最近,村裏經常會傳來很恐怖的言論,說這烏拉村被惡鬼纏上了,而那惡鬼就住在郭文偉的府邸,因為被惡鬼控製,郭文偉性情大變。景芸卻信以為真,她暗自感歎,偷偷罵自己沒用,錯怪了文偉,一個人在客棧正躊躇,忽然前方走來一位中年男子,那人笑著走進來,指著小二大叫道:“喂,什麽好吃的好喝的都拿出來,大爺我餓了!”

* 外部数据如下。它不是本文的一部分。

/-- A homing that is part of RESUME's recovery ends: that part is over, and its fault has the head order's fields, or no order
(R102, R171). -/
def Engine.wheelRecovered (fault : Option (FaultKind × Option Nat)) (e : Engine) : Engine :=
  let e : Engine := { e with seq := { e.seq with recovery := { e.seq.recovery with wheel := false } } }
  match fault with
  | some f => e.headFault f.1 f.2
  | none => e

/-- What the end of a homing does next for what started it. `fault` is the fault that its outcome gives, with the
required id kept (R56, R59, R61, R93, R102, R171, R184 to R186). In a wake a MISMATCH writes its fault in the event of its
WHEEL notice (R158), behind POWER(RUN) when the wake ends there, and a FAILED homing writes it when the wake ends (R184;
log 48). The MISMATCH of a cover or recovery homing is outside an order, while one executes too (R102; log 85). A homing of an
order that RESUME has made QUEUED again is part of RESUME's recovery, when that order has left since too (log 97). A WHEEL_CHANGE that is the X order does not complete (R76, R170). -/
def Engine.afterHoming (h : Homing) (fault : Option (FaultKind × Option Nat)) (e : Engine) : Engine :=
  match h.use with
  | .change =>
    match fault, e.executing with
    | some f, some o => e.orderFault f.1 o f.2
    | none, some o => if e.faults.empty then e.completeOrder o else e
    | _, none => e.wheelRecovered fault
  | .order =>
    match fault, e.executing with
    | some f, some o => e.orderFault f.1 o f.2
    | none, some _ => e
    | _, none => e.wheelRecovered fault
  | .resume => e.wheelRecovered fault
  | .startUp =>
    let e := match fault with
      | some f => e.looseFault f.1 f.2
      | none => e
    if e.power.startUp = some .wheel then e.startLift else e
  | .softReset =>
    let e := match fault with
      | some f => e.looseFault f.1 f.2
      | none => e
    (e.editRehoming fun r => { r with wheel := .done }).endSoftReset
  | .wake =>
    let e := e.editWake fun w => { w with wheel := .done }
    match fault with
    | some (.wheelMismatch, r) => e.endWake.looseFault .wheelMismatch r
    | some f => (e.editWake fun w => { w with faults := w.faults ++ [f] }).endWake
    | none => e.endWake
  | .cover =>
    match fault with
    | some (.wheelMismatch, r) => e.looseFault .wheelMismatch r
    | some f => e.editTest (·.suffer f.1)
    | none => e
  | .recovery =>
    match fault with
    | some (.wheelMismatch, r) => e.looseFault .wheelMismatch r
    | some f => Engine.editTest (·.suffer f.1) { e with wheel := { e.wheel with recoveryFailed := true } }
    | none => e
  | .selfTest => e.editTest (·.next)

/-- A homing that read a code ends at rest on petal 0 (R56, R91). -/
def Engine.homingEnds (h : Homing) (code : Nat) (e : Engine) : Engine :=
  let outcome := e.outcome h code
  if h.use = .selfTest ∧ outcome = .mismatch then e.testWheelFailed .mismatch (some code) h.required
  else
    let comp := match outcome with
      | .mounted => e.mountedWheel h code
      | .adopted => some code
      | .mismatch => e.comp.wheel
      | .failed => e.comp.wheel
    let e : Engine :=
      { e with
        wheel := { e.wheel with
          state := .settled, petal := some 0, mounted := some code, timer := none, homing := none
          lostByTest := false, recoveryFailed := false }
        comp := { e.comp with wheel := comp } }
    let e := (e.offer (.wheel h.use.cause outcome (some code) h.required)).prepare
    e.afterHoming h (if outcome = .mismatch then some (.wheelMismatch, h.required) else none)

/-- A homing that fails leaves the wheel UNKNOWN and the mounted wheel none (R55, R56, R91). Its notice carries no id, in PARK
too, where a code has been read (log 93). -/
def Engine.homingFails (h : Homing) (kind : FaultKind) (e : Engine) : Engine :=
  if h.use = .selfTest then e.testWheelFailed .failed none h.required
  else
    let e : Engine :=
      { e with wheel := { e.wheel with
          state := .unknown, petal := none, mounted := none, timer := none, homing := none } }
    let e := (e.offer (.wheel h.use.cause .failed none h.required)).prepare
    e.afterHoming h (some (kind, none))

/-! ## The end of a carriage motion (R87 to R89) -/

/-- The carriage is IDLE at the end of a motion, and what it moved for goes on. -/
def Engine.carriageArrives (e : Engine) : Engine :=
  match e.carriage.use with
  | .order => e
  | .startUp =>
    if e.power.startUp = some .carriage then
      Engine.startWheel { e with seq := { e.seq with printPoint := e.carriage.position } }
    else e
  | .softReset =>
    Engine.endSoftReset (Engine.editRehoming (fun r => { r with carriage := .done })
      { e with seq := { e.seq with printPoint := e.carriage.position } })
  | .wake => (e.editWake fun w => { w with carriage := .done }).endWake
  | .resume => e.carriageRecovered
  | .selfTest => e.carriageRecovered

/-- A carriage motion has failed with CARRIAGE_STALL; the carriage is LOST (R88, R89, R102, R171, R184 to R186). -/
def Engine.carriageFails (e : Engine) : Engine :=
  let e := e.loseCarriage
  match e.carriage.use with
  | .order => e.channelFault .carriageStall
  | .startUp => if e.power.startUp = some .carriage then (e.looseFault .carriageStall none).startWheel else e
  | .softReset => ((e.looseFault .carriageStall none).editRehoming fun r => { r with carriage := .done }).endSoftReset
  | .wake =>
    Engine.endWake (e.editWake fun w =>
      { w with carriage := .done, faults := w.faults ++ [(.carriageStall, none)] })
  | .resume =>
    e.carriageRecovered.headFault .carriageStall none
  | .selfTest => if (e.selfTest.map (·.step)) = some 2 then e.editTest fun t => (t.fail 2).next else e

/-- The carriage stands at 0 at the end of a homing, and goes where the homing leads (R89). -/
def Engine.carriageHomed (e : Engine) : Engine :=
  let use := e.carriage.use
  let e : Engine := { e with carriage := { e.carriage with state := .idle, position := 0, rightwards := false, timer := none } }
  let e := match e.carriage.after with
    | .stay => e
    | .to x => e.carriageTo x use
    | .leftMargin => e.carriageTo e.set.left use
  if e.carriage.state = .idle then e.carriageArrives else e

/-! ## The end of a lift move (R96, R102) -/

/-- A lift move has failed with LIFT_STALL; the lift is UNKNOWN (R76, R77, R102, R171, R176, R181, R182, R185). While an
order executes, whatever began the move, the fault is that order's (R76). An entry that waits for the move is given up, also
where another cause began it (R181). A move that a soft reset left running belongs to no test and no RESUME any more (R96,
R186; log 49). -/
def Engine.liftFails (e : Engine) : Engine :=
  let e : Engine := { e with lift := { e.lift with state := .unknown, viaView := false, timer := none } }
  if e.power.deepOff = some .lifting then e.enterDeepOff
  else
  if e.selfTest.isSome then
    let e := if e.lift.use = .resume then e.liftRecovered else e
    e.editTest fun t => if e.lift.use = .selfTest then (t.fail t.step).next else t.suffer .liftStall
  else
  let e := e.giveUpEntry
  match e.lift.use with
  | .order => e.channelFault .liftStall
  | .viewTimer => e.channelFault .liftStall
  | .fault => e.channelFault .liftStall
  | .entry => e.channelFault .liftStall
  | .resume =>
    if e.seq.recovery.lift then e.liftRecovered.headFault .liftStall none
    else e.channelFault .liftStall
  | .startUp =>
    let e := e.looseFault .liftStall none
    if e.power.startUp = some .lift then e.endStartUp else e
  | .selfTest => e.channelFault .liftStall
  | .deepOff => e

老板娘瞥了一眼那人,啐道:“我以為誰呢?原來是‘乎河二刀’啊,你不在你的店裏殺豬,跑我這裏嚷嚷什麽?”二刀知道老板娘的脾氣,她發起脾氣來誰也扛不住,平日裏,街麵上的人都讓她三分,管事的人也很客氣的稱呼她叫“老板娘”。如今,二刀見她這般問,心裏自然不敢得罪。笑道:“在咱們‘烏拉村有誰不知道您啊?我這不是興奮麽?所以就叫的聲音大了些。”老板娘本來想問他為什麽事情高興來,又一想,生怕壞了生意,所以忍住了。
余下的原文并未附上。